● **About this exercise**: Write out again the entries from the first line to the line that includes "portValue s (0x20000 + 16 * j) = 1", keeping both of those lines.

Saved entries
== Segment start ==

/-- R40: the four words of NODE entry j while no command runs; they are read-only; entries j ≥ 2 N_SYM - 1 read 0. -/
def Obligations.NodeWindowWords : Prop :=
  ∀ (s : State) (j k : Nat), j < 4096 → k < 4 →
    (∀ v : Word, (hostWrite .b32 (0x20000 + 16 * j + 4 * k) v s).blk = s.blk)
    ∧ (s.blk.busy = false →
      (s.blk.treeValid = false ∨ 2 * s.blk.n < j + 2 → portValue s (0x20000 + 16 * j + 4 * k) = 0)
      ∧ (s.blk.treeValid = true → j + 2 ≤ 2 * s.blk.n →
          (∀ weight value : Word, s.blk.node[j]? = some (.leaf weight value) →
            portValue s (0x20000 + 16 * j) = 1 ∧ portValue s (0x20000 + 16 * j + 0x4) = weight
            ∧ portValue s (0x20000 + 16 * j + 0x8) = value ∧ portValue s (0x20000 + 16 * j + 0xC) = 0)
          ∧ (∀ weight left right : Word, s.blk.node[j]? = some (.internal weight left right) →
            portValue s (0x20000 + 16 * j) = 2 ∧ portValue s (0x20000 + 16 * j + 0x4) = weight
            ∧ portValue s (0x20000 + 16 * j + 0x8) = left ∧ portValue s (0x20000 + 16 * j + 0xC) = right))
      ∧ (Inv s → 2 * s.cfg.nSym ≤ j + 1 → portValue s (0x20000 + 16 * j + 4 * k) = 0))

/-- The reserved registers of R35 (0x0038 to 0xFFFC) read 0, running or not, ignore writes, and give no bus error. -/
def Obligations.ReservedOffsetsReadZero : Prop :=
  ∀ (s : State) (off : Nat) (v : Word), 0x0038 ≤ off → off ≤ 0xFFFC → off % 4 = 0 →
    hostRead .b32 off s = { s with log := .readData 0 :: s.log }
    ∧ hostWrite .b32 off v s = { s with log := .writeDone :: s.log }

/-- R126, and the rise of IRQ in R125: the line is high exactly when IE and DONE are; clearing DONE, clearing IE and
accepting a command lower it, no other access does; a completion with IE = 1 raises it, and so does setting IE while
DONE = 1. -/
def Obligations.InterruptLineFollowsDoneAndEnable : Prop :=
  (∀ b : Block, irq b = true ↔ b.ie = true ∧ b.done = true)
  ∧ (∀ (s : State) (v : Word),
      (v.getLsbD 1 = true → irq (hostWrite .b32 0x000C v s).blk = false)
      ∧ (v.getLsbD 0 = false → irq (hostWrite .b32 0x0008 v s).blk = false)
      ∧ (s.blk.busy = false → irq (hostWrite .b32 0x0010 v s).blk = false)
      ∧ (v.getLsbD 0 = true → s.blk.done = true → irq (hostWrite .b32 0x0008 v s).blk = true))
  ∧ (∀ (s : State) (size : Size) (off : Nat) (v : Word), irq s.blk = true →
      irq (hostWrite size off v s).blk = false →
      size = .b32 ∧ (off = 0x000C ∧ v.getLsbD 1 = true ∨ off = 0x0008 ∧ v.getLsbD 0 = false ∨
        off = 0x0010 ∧ s.blk.busy = false))
  ∧ ∀ s t : State, complete s = .next t → irq t.blk = s.blk.ie

/-- R134: reset, at any time, puts every component of S to its reset value in one step and abandons an accepted command;
IRQ is low after it. The contents of the unoccupied tables are left open. -/
def Obligations.ResetRestoresEveryComponent : Prop :=
  ∀ s : State, nextAgent s = .platform →
    ∃ (nodes : List Node) (codes : List Code),
      step s = .next { turn s with
        blk := {
          phase := .accum, busy := false, done := false, ie := false, arg := 0, latCmd := 0, latArg := 0
          overrun := false, overrunOp := 0, errCode := .none, errOp := 0, errPos := 0
          rleBit := false, rleLen := 0, sym := [], nruns := 0
          treeValid := false, node := nodes, root := 0, codesValid := false, code := codes, total := 0, maxlen := 0 } }
      ∧ irq Block.reset = false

== Segment end ==

● **Response below**:
/-- R40: the four words of NODE entry j while no command runs; they are read-only; entries j ≥ 2 N_SYM - 1 read 0. -/
def Obligations.NodeWindowWords : Prop :=
  ∀ (s : State) (j k : Nat), j < 4096 → k < 4 →
    (∀ v : Word, (hostWrite .b32 (0x20000 + 16 * j + 4 * k) v s).blk = s.blk)
    ∧ (s.blk.busy = false →
      (s.blk.treeValid = false ∨ 2 * s.blk.n < j + 2 → portValue s (0x20000 + 16 * j + 4 * k) = 0)
      ∧ (s.blk.treeValid = true → j + 2 ≤ 2 * s.blk.n →
          (∀ weight value : Word, s.blk.node[j]? = some (.leaf weight value) →
            portValue s (0x20000 + 16 * j) = 1 ∧ portValue s (0x20000 + 16 * j + 0x4) = weight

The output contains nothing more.